# grayton beach???



## ossacip (Mar 14, 2009)

Hey everyfisherbuddies the family and i will be in grayton march 29th -april??.Hows the action in the area for pomps and child fishing.I'm thinking of primarily fishing there but a hour or so drive isn't out of the???I have been looking farther east towords eastbay panamacity.any info would be much appreciated.Any fleas being raked in grayton area.Does pomp jim take them all?


----------



## cyberguy1976 (Mar 25, 2009)

west bay is a good place to fish ... I go there allot when I am in PCB ... but they are working on the roads down there so I am not sure how it will be this week ... check 331 bridge you may have better luck ... I am heading to Destin to fish this weekend .. never fished there .. the surf looks bad but maybe that will bring in the bigger fish .... I will hit 331 during the day ....

If you want to catch the "big ones" make sure you hook a 6 pack on your line for the spring breakers ...


----------



## Shiznik (Feb 24, 2008)

You'll have to rake pretty deep for your fleas.

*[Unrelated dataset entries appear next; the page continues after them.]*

/-! ## setSock -/

@[simp] theorem setSock_mem (n : SockId) (x : Sock) : (s.setSock n x).mem = s.mem := rfl
@[simp] theorem setSock_addrPtr (n : SockId) (x : Sock) : (s.setSock n x).addrPtr = s.addrPtr := rfl
@[simp] theorem setSock_venv (n : SockId) (x : Sock) : (s.setSock n x).venv = s.venv := rfl
@[simp] theorem setSock_pia (n : SockId) (x : Sock) : (s.setSock n x).pia = s.pia := rfl
@[simp] theorem setSock_mouse (n : SockId) (x : Sock) : (s.setSock n x).mouse = s.mouse := rfl
@[simp] theorem setSock_mouseRom (n : SockId) (x : Sock) : (s.setSock n x).mouseRom = s.mouseRom := rfl
@[simp] theorem setSock_params (n : SockId) (x : Sock) : (s.setSock n x).params = s.params := rfl
@[simp] theorem setSock_pending (n : SockId) (x : Sock) : (s.setSock n x).pending = s.pending := rfl
@[simp] theorem setSock_started (n : SockId) (x : Sock) : (s.setSock n x).started = s.started := rfl
@[simp] theorem setSock_delivered (n : SockId) (x : Sock) : (s.setSock n x).delivered = s.delivered := rfl
@[simp] theorem setSock_report (n : SockId) (x : Sock) : (s.setSock n x).report = s.report := rfl
@[simp] theorem setSock_hostScript (n : SockId) (x : Sock) : (s.setSock n x).hostScript = s.hostScript := rfl
@[simp] theorem setSock_hostDraws (n : SockId) (x : Sock) : (s.setSock n x).hostDraws = s.hostDraws := rfl
@[simp] theorem setSock_vnetScript (n : SockId) (x : Sock) : (s.setSock n x).vnetScript = s.vnetScript := rfl
@[simp] theorem setSock_vnetDraws (n : SockId) (x : Sock) : (s.setSock n x).vnetDraws = s.vnetDraws := rfl
@[simp] theorem setSock_resets (n : SockId) (x : Sock) : (s.setSock n x).resets = s.resets := rfl
@[simp] theorem setSock_envLog (n : SockId) (x : Sock) : (s.setSock n x).envLog = s.envLog := rfl

/-! ## logCall -/

@[simp] theorem logCall_mem (c : EnvCall) : (s.logCall c).mem = s.mem := rfl
@[simp] theorem logCall_addrPtr (c : EnvCall) : (s.logCall c).addrPtr = s.addrPtr := rfl
@[simp] theorem logCall_socks (c : EnvCall) : (s.logCall c).socks = s.socks := rfl
@[simp] theorem logCall_venv (c : EnvCall) : (s.logCall c).venv = s.venv := rfl
@[simp] theorem logCall_pia (c : EnvCall) : (s.logCall c).pia = s.pia := rfl
@[simp] theorem logCall_mouse (c : EnvCall) : (s.logCall c).mouse = s.mouse := rfl
@[simp] theorem logCall_mouseRom (c : EnvCall) : (s.logCall c).mouseRom = s.mouseRom := rfl
@[simp] theorem logCall_params (c : EnvCall) : (s.logCall c).params = s.params := rfl
@[simp] theorem logCall_pending (c : EnvCall) : (s.logCall c).pending = s.pending := rfl
@[simp] theorem logCall_started (c : EnvCall) : (s.logCall c).started = s.started := rfl
@[simp] theorem logCall_delivered (c : EnvCall) : (s.logCall c).delivered = s.delivered := rfl
@[simp] theorem logCall_report (c : EnvCall) : (s.logCall c).report = s.report := rfl
@[simp] theorem logCall_hostScript (c : EnvCall) : (s.logCall c).hostScript = s.hostScript := rfl
@[simp] theorem logCall_hostDraws (c : EnvCall) : (s.logCall c).hostDraws = s.hostDraws := rfl
@[simp] theorem logCall_vnetScript (c : EnvCall) : (s.logCall c).vnetScript = s.vnetScript := rfl
@[simp] theorem logCall_vnetDraws (c : EnvCall) : (s.logCall c).vnetDraws = s.vnetDraws := rfl
@[simp] theorem logCall_resets (c : EnvCall) : (s.logCall c).resets = s.resets := rfl

/-! ## deliver -/

@[simp] theorem deliver_mem (b : Byte) : (s.deliver b).mem = s.mem := rfl
@[simp] theorem deliver_addrPtr (b : Byte) : (s.deliver b).addrPtr = s.addrPtr := rfl
@[simp] theorem deliver_socks (b : Byte) : (s.deliver b).socks = s.socks := rfl
@[simp] theorem deliver_venv (b : Byte) : (s.deliver b).venv = s.venv := rfl
@[simp] theorem deliver_pia (b : Byte) : (s.deliver b).pia = s.pia := rfl
@[simp] theorem deliver_mouse (b : Byte) : (s.deliver b).mouse = s.mouse := rfl
@[simp] theorem deliver_mouseRom (b : Byte) : (s.deliver b).mouseRom = s.mouseRom := rfl
@[simp] theorem deliver_params (b : Byte) : (s.deliver b).params = s.params := rfl
@[simp] theorem deliver_pending (b : Byte) : (s.deliver b).pending = s.pending := rfl
@[simp] theorem deliver_started (b : Byte) : (s.deliver b).started = s.started := rfl
@[simp] theorem deliver_report (b : Byte) : (s.deliver b).report = s.report := rfl
@[simp] theorem deliver_hostScript (b : Byte) : (s.deliver b).hostScript = s.hostScript := rfl
@[simp] theorem deliver_hostDraws (b : Byte) : (s.deliver b).hostDraws = s.hostDraws := rfl
@[simp] theorem deliver_vnetScript (b : Byte) : (s.deliver b).vnetScript = s.vnetScript := rfl
@[simp] theorem deliver_vnetDraws (b : Byte) : (s.deliver b).vnetDraws = s.vnetDraws := rfl
@[simp] theorem deliver_resets (b : Byte) : (s.deliver b).resets = s.resets := rfl
@[simp] theorem deliver_envLog (b : Byte) : (s.deliver b).envLog = s.envLog := rfl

I've had good luck there in the last couple of weeks. I think the beach flags are still Double Red and also flying a purple flag for jellyfish so be carefull when you wade out to cast, the rough surf can really chop up the kellies and they will be all over in the water. Hope you guys have a great fisihng trip and dinner following!


----------



## islander lightscaping (Aug 18, 2008)

How is Grayton Beach for camping? I would like to try it with the family.


----------



## tyler0421 (Jan 10, 2008)

grew up camping at grayton. great place.


----------



## islander lightscaping (Aug 18, 2008)

Thanks Tyler


----------



## Fishermon (Oct 19, 2007)

Try the Yellow Fin tackle shop there and look at their pompano lures....they have some interesting rigs there. Good luck.


----------